Dataset entries
· · · · · · ·

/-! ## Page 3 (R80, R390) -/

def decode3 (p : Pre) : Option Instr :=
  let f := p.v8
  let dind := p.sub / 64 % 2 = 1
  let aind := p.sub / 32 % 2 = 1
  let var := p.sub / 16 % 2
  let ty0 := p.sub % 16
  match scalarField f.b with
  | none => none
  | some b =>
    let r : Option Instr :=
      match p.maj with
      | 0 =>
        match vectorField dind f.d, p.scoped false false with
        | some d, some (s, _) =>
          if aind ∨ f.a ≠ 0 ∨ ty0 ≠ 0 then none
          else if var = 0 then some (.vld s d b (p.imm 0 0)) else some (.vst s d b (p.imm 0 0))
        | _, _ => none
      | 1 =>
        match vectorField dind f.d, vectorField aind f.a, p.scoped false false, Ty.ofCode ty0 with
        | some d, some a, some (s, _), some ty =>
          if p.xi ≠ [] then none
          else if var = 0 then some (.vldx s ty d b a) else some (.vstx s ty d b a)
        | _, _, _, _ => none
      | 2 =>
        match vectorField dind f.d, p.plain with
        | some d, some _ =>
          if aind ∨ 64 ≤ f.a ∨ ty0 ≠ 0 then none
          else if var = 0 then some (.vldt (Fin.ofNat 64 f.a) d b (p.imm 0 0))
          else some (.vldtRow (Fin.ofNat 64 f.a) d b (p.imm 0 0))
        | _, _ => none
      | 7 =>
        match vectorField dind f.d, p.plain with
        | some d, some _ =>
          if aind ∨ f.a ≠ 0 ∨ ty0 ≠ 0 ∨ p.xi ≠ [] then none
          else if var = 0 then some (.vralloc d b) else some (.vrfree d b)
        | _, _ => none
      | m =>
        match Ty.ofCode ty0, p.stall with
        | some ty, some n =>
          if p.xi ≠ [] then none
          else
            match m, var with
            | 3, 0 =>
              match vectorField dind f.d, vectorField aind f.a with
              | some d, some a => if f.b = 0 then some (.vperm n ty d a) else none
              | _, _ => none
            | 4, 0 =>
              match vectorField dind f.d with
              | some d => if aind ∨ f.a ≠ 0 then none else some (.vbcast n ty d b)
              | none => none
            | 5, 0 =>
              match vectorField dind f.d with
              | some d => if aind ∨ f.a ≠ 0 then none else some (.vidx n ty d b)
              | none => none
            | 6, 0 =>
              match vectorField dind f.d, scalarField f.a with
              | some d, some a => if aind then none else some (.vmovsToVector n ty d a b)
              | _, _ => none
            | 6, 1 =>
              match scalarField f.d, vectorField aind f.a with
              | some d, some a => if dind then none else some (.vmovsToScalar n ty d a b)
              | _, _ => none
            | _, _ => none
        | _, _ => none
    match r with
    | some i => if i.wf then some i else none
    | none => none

· · · · · · ·

About this exercise –
Transcribe each line of the data exactly, skipping none.

Exercise output –
/-! ## Page 3 (R80, R390) -/

def decode3 (p : Pre) : Option Instr :=
  let f := p.v8
  let dind := p.sub / 64 % 2 = 1
  let aind := p.sub / 32 % 2 = 1
  let var := p.sub / 16 % 2
  let ty0 := p.sub % 16
  match scalarField f.b with
  | none => none
  | some b =>
    let r : Option Instr :=
      match p.maj with
      | 0 =>
        match vectorField dind f.d, p.scoped false false with
        | some d, some (s, _) =>
          if aind ∨ f.a ≠ 0 ∨ ty0 ≠ 0 then none
          else if var = 0 then some (.vld s d b (p.imm 0 0)) else some (.vst s d b (p.imm 0 0))
        | _, _ => none
      | 1 =>
        match vectorField dind f.d, vectorField aind f.a, p.scoped false false, Ty.ofCode ty0 with
        | some d, some a, some (s, _), some ty =>
          if p.xi ≠ [] then none
          else if var = 0 then some (.vldx s ty d b a) else some (.vstx s ty d b a)
        | _, _, _, _ => none
      | 2 =>
        match vectorField dind f.d, p.plain with
        | some d, some _ =>
          if aind ∨ 64 ≤ f.a ∨ ty0 ≠ 0 then none
          else if var = 0 then some (.vldt (Fin.ofNat 64 f.a) d b (p.imm 0 0))
          else some (.vldtRow (Fin.ofNat 64 f.a) d b (p.imm 0 0))
        | _, _ => none
      | 7 =>
        match vectorField dind f.d, p.plain with
        | some d, some _ =>
          if aind ∨ f.a ≠ 0 ∨ ty0 ≠ 0 ∨ p.xi ≠ [] then none
          else if var = 0 then some (.vralloc d b) else some (.vrfree d b)
        | _, _ => none
      | m =>
        match Ty.ofCode ty0, p.stall with
        | some ty, some n =>
          if p.xi ≠ [] then none
          else
            match m, var with
            | 3, 0 =>
              match vectorField dind f.d, vectorField aind f.a with
              | some d, some a => if f.b = 0 then some (.vperm n ty d a) else none
              | _, _ => none
            | 4, 0 =>
              match vectorField dind f.d with
              | some d => if aind ∨ f.a ≠ 0 then none else some (.vbcast n ty d b)
              | none => none
            | 5, 0 =>
              match vectorField dind f.d with
              | some d => if aind ∨ f.a ≠ 0 then none else some (.vidx n ty d b)
              | none => none
            | 6, 0 =>
              match vectorField dind f.d, scalarField f.a with
              | some d, some a => if aind then none else some (.vmovsToVector n ty d a b)
              | _, _ => none
            | 6, 1 =>
              match scalarField f.d, vectorField aind f.a with
              | some d, some a => if dind then none else some (.vmovsToScalar n ty d a b)
              | _, _ => none
            | _, _ => none
        | _, _ => none
    match r with
    | some i => if i.wf then some i else none
    | none => none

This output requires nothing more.